Читаем Современная французская новелла полностью

Дорога на Вилландри оказалась малоинтересной. А если хорошенько вдуматься, то и парк тоже. Обычная демонстрация всего, что изобретено и достигнуто в искусстве разбивки французских садов, хотя, конечно, это красиво, здесь есть свое совершенство, способное вызвать дежурный восторг. Все эти аллеи, по которым хочешь не хочешь — надо идти, и наша аллея, насаженная еще при короле, яром стороннике порядка (особенно когда это касалось его подданных), были самим воплощением логики. Женевьева назвала этот парк «теоремой». «А я, — заявила она, — люблю постулаты!» Иной раз она поражала своей ребячливостью, которая таилась в каком-то дальнем уголке ее безупречного организма.

Вернулись они непоздно. Хотя дни стали длиннее, с приближением сумерек сразу же наползает прохлада. Когда они переоделись, Женевьева протянула к нему руку. С улыбкой.

Несмотря на включенное отопление, в комнате, такой солнечной и светлой утром, сейчас было холодновато и полутемно. Поль совсем забыл, что она выходит на северо-восток; удивительное дело, как все эти житейские детали испаряются из памяти, а потом вдруг выплывают наружу. При Леоноре все комнаты казались залитыми солнцем. Впечатление, безусловно, обманчивое.

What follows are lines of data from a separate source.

-- ==== Sys2Proof/Laws/Group.lean ====
section
/-! SUPPORT. What each shared operation leaves unchanged: membership and presence. One lemma for
each operation; every part of it is a rewrite rule. -/

namespace Sys2Proof.Machine

/-- Only the presence timer and its mark (Table 35). -/
@[simp] theorem stopPresence_frame (s : State) :
    (stopPresence s).startup = s.startup ∧ (stopPresence s).disagree = s.disagree ∧
    (stopPresence s).points = s.points ∧ (stopPresence s).list = s.list ∧ (stopPresence s).line = s.line ∧
    (stopPresence s).member = s.member ∧ (stopPresence s).peers = s.peers ∧ (stopPresence s).mirror = s.mirror ∧
    (stopPresence s).keys = s.keys ∧ (stopPresence s).queue = s.queue ∧ (stopPresence s).time = s.time ∧
    (stopPresence s).panel = s.panel ∧ (stopPresence s).pins = s.pins ∧ (stopPresence s).pending = s.pending := by
  simp [stopPresence]

/-- Only the presence timer and its mark (Table 35). -/
@[simp] theorem startPresence_frame (s : State) :
    (startPresence s).startup = s.startup ∧ (startPresence s).disagree = s.disagree ∧
    (startPresence s).points = s.points ∧ (startPresence s).list = s.list ∧ (startPresence s).line = s.line ∧
    (startPresence s).member = s.member ∧ (startPresence s).peers = s.peers ∧ (startPresence s).mirror = s.mirror ∧
    (startPresence s).keys = s.keys ∧ (startPresence s).queue = s.queue ∧ (startPresence s).time = s.time ∧
    (startPresence s).panel = s.panel ∧ (startPresence s).pins = s.pins ∧ (startPresence s).pending = s.pending := by
  simp [startPresence]

/-- Entry to WARNING touches no attempt, list or queue (R66). -/
@[simp] theorem enterWarning_frame (s : State) :
    (enterWarning s).startup = s.startup ∧ (enterWarning s).disagree = s.disagree ∧ (enterWarning s).list = s.list ∧
    (enterWarning s).line = s.line ∧ (enterWarning s).access = s.access ∧ (enterWarning s).peers = s.peers ∧
    (enterWarning s).keys = s.keys ∧ (enterWarning s).queue = s.queue ∧ (enterWarning s).time = s.time ∧
    (enterWarning s).panel = s.panel ∧ (enterWarning s).pins = s.pins ∧ (enterWarning s).pending = s.pending := by
  simp [enterWarning]

/-- As `enterWarning_frame`. -/
@[simp] theorem supplyWarned_frame (s : State) :
    (supplyWarned s).startup = s.startup ∧ (supplyWarned s).disagree = s.disagree ∧ (supplyWarned s).list = s.list ∧
    (supplyWarned s).line = s.line ∧ (supplyWarned s).access = s.access ∧ (supplyWarned s).peers = s.peers ∧
    (supplyWarned s).keys = s.keys ∧ (supplyWarned s).queue = s.queue ∧ (supplyWarned s).time = s.time ∧
    (supplyWarned s).panel = s.panel ∧ (supplyWarned s).pins = s.pins ∧ (supplyWarned s).pending = s.pending := by
  simp only [supplyWarned]
  (repeat' split) <;> simp

/-- Entry to LISTEN keeps the Presence Table, the list and the queue (R61). -/
@[simp] theorem enterListen_frame (s : State) :
    (enterListen s).startup = s.startup ∧ (enterListen s).disagree = s.disagree ∧ (enterListen s).list = s.list ∧
    (enterListen s).line = s.line ∧ (enterListen s).peers = s.peers ∧ (enterListen s).keys = s.keys ∧
    (enterListen s).queue = s.queue ∧ (enterListen s).time = s.time ∧ (enterListen s).panel = s.panel ∧
    (enterListen s).pins = s.pins ∧ (enterListen s).pending = s.pending := by
  simp only [enterListen]
  (repeat' split) <;> simp

/-- As `enterListen_frame`. -/
@[simp] theorem leaveWarning_frame (s : State) :
    (leaveWarning s).startup = s.startup ∧ (leaveWarning s).disagree = s.disagree ∧ (leaveWarning s).list = s.list ∧
    (leaveWarning s).line = s.line ∧ (leaveWarning s).peers = s.peers ∧ (leaveWarning s).keys = s.keys ∧
    (leaveWarning s).queue = s.queue ∧ (leaveWarning s).time = s.time ∧ (leaveWarning s).panel = s.panel ∧
    (leaveWarning s).pins = s.pins ∧ (leaveWarning s).pending = s.pending := by
  simp only [leaveWarning]
  (repeat' split) <;> simp

/-- Entry to DEPARTED (R69). -/
@[simp] theorem enterDeparted_frame (s : State) :
    (enterDeparted s).startup = s.startup ∧ (enterDeparted s).disagree = s.disagree ∧
    (enterDeparted s).points = s.points ∧ (enterDeparted s).list = s.list ∧ (enterDeparted s).line = s.line ∧
    (enterDeparted s).peers = s.peers ∧ (enterDeparted s).mirror = s.mirror ∧ (enterDeparted s).keys = s.keys ∧
    (enterDeparted s).queue = s.queue ∧ (enterDeparted s).time = s.time ∧ (enterDeparted s).panel = s.panel ∧
    (enterDeparted s).pins = s.pins ∧ (enterDeparted s).pending = s.pending := by
  simp [enterDeparted]

/-- As `enterListen_frame`. -/
@[simp] theorem supplyRecovered_frame (s : State) :
    (supplyRecovered s).startup = s.startup ∧ (supplyRecovered s).disagree = s.disagree ∧
    (supplyRecovered s).list = s.list ∧ (supplyRecovered s).line = s.line ∧ (supplyRecovered s).peers = s.peers ∧
    (supplyRecovered s).keys = s.keys ∧ (supplyRecovered s).queue = s.queue ∧ (supplyRecovered s).time = s.time ∧
    (supplyRecovered s).panel = s.panel ∧ (supplyRecovered s).pins = s.pins ∧
    (supplyRecovered s).pending = s.pending := by
  simp only [supplyRecovered]
  (repeat' split) <;> simp

/-- Entry to DUPLICATE keeps the list, the queue and the Presence Table (R70, R71). -/
@[simp] theorem enterDuplicate_frame (s : State) :
    (enterDuplicate s).startup = s.startup ∧ (enterDuplicate s).disagree = s.disagree ∧
    (enterDuplicate s).list = s.list ∧ (enterDuplicate s).line = s.line ∧ (enterDuplicate s).peers = s.peers ∧
    (enterDuplicate s).keys = s.keys ∧ (enterDuplicate s).queue = s.queue ∧ (enterDuplicate s).time = s.time ∧
    (enterDuplicate s).panel = s.panel ∧ (enterDuplicate s).pins = s.pins ∧ (enterDuplicate s).pending = s.pending := by
  simp only [enterDuplicate]
  (repeat' split) <;> simp

/-- A change between GROUP and SOLO (R65). -/
@[simp] theorem followPresence_frame (s : State) :
    (followPresence s).startup = s.startup ∧ (followPresence s).disagree = s.disagree ∧
    (followPresence s).list = s.list ∧ (followPresence s).line = s.line ∧ (followPresence s).access = s.access ∧
    (followPresence s).peers = s.peers ∧ (followPresence s).keys = s.keys ∧ (followPresence s).queue = s.queue ∧
    (followPresence s).time = s.time ∧ (followPresence s).panel = s.panel ∧ (followPresence s).pins = s.pins ∧
    (followPresence s).pending = s.pending := by
  simp only [followPresence]
  (repeat' split) <;> simp

/-- The hand-ons of Table 46, first row. -/
@[simp] theorem becamePresent_frame (p : StationNo) (s : State) :
    (becamePresent p s).startup = s.startup ∧ (becamePresent p s).disagree = s.disagree ∧
    (becamePresent p s).list = s.list ∧ (becamePresent p s).line = s.line ∧ (becamePresent p s).access = s.access ∧
    (becamePresent p s).peers = s.peers ∧ (becamePresent p s).keys = s.keys ∧ (becamePresent p s).queue = s.queue ∧
    (becamePresent p s).time = s.time ∧ (becamePresent p s).panel = s.panel ∧ (becamePresent p s).pins = s.pins ∧
    (becamePresent p s).pending = s.pending := by
  simp [becamePresent]

/-- The hand-ons of Table 46, last rows. -/
@[simp] theorem lostPresence_frame (p : StationNo) (s : State) :
    (lostPresence p s).startup = s.startup ∧ (lostPresence p s).disagree = s.disagree ∧
    (lostPresence p s).list = s.list ∧ (lostPresence p s).line = s.line ∧ (lostPresence p s).access = s.access ∧
    (lostPresence p s).peers = s.peers ∧ (lostPresence p s).keys = s.keys ∧ (lostPresence p s).time = s.time ∧
    (lostPresence p s).panel = s.panel ∧ (lostPresence p s).pins = s.pins ∧ (lostPresence p s).pending = s.pending := by
  simp [lostPresence]

/-- The Membership Controller taking a valid frame (R73). -/
@[simp] theorem peerHeard_frame (h : Header) (k : FrameKind) (s : State) :
    (peerHeard h k s).startup = s.startup ∧ (peerHeard h k s).disagree = s.disagree ∧
    (peerHeard h k s).list = s.list ∧ (peerHeard h k s).line = s.line ∧ (peerHeard h k s).access = s.access ∧
    (peerHeard h k s).keys = s.keys ∧ (peerHeard h k s).time = s.time ∧ (peerHeard h k s).panel = s.panel ∧
    (peerHeard h k s).pins = s.pins ∧ (peerHeard h k s).pending = s.pending := by
  simp only [peerHeard]
  (repeat' split) <;> simp

end Sys2Proof.Machine
end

По телу Женевьевы прошла дрожь. Она по-прежнему улыбалась. Однако взгляд ее затуманился. Поль смутно чувствовал, что, если сейчас потянется к ней, все равно этим ничего не поправишь, тем более что желание не так уж и сильно, но он не стал углубляться в эти мысли. Ему хотелось сейчас только одного — исчезнуть. Ощущение это было столь сильным, столь властным, что ему почудилось, будто его всего затопило мертвой водой, перемешанной с песком; когда море во время отлива отступает от длинной полосы берега, в этом движении воды чувствуется какая-то инерция, не совсем чистого свойства. Вот и вчерашнее отчуждение Женевьевы именно такое…

За стеной слабо прозвенели струны рояля, их соседка чертыхнулась, и Женевьева отодвинулась от него со смешком, в котором, однако, не было вызова. Не вышло, папочка! В комнате № 5 тоже раздался смех. Возможно, и у их соседки тоже мужчина? Но нет, под пальцами зазвучала грозовая романтическая тема, живая, чуть ли не пародийная, и Женевьева с трудом перевела дыхание, даже слезы выступили у нее на глазах. Название этюда вспомнилось не сразу.

— Это же Дебюсси, помнишь? Мелизанда в лесу поет: «Отец! Оте-ец!» Здесь дружок, по-моему, перегородки из картона. А теперь, Поль, милый, объясни мне, зачем ты меня сюда привез? Объяснишь? И все мне расскажешь о Леоноре.

Он приподнялся на локте, молча поглядел на жену. Нет, она, кажется, не сердится, вид у нее, скорее, печальный, возможно, даже покорный. Интересно, кто наболтал ей о Леоноре? Женевьева отвечала даже на его туманные вопросы точно, как и всегда. Что ни говори, приятно поточить лясы насчет его первой подружки. Женевьева улыбнулась. Лежала она в своей обычной позе — свернувшись под одеялом и положив голову ему на плечо. Ноги она прижала к его ногам, чтобы быстрее согреться. Странная манера, он никак не мог к ней привыкнуть. Так же как никогда не мог привыкнуть и к собственным недостаткам.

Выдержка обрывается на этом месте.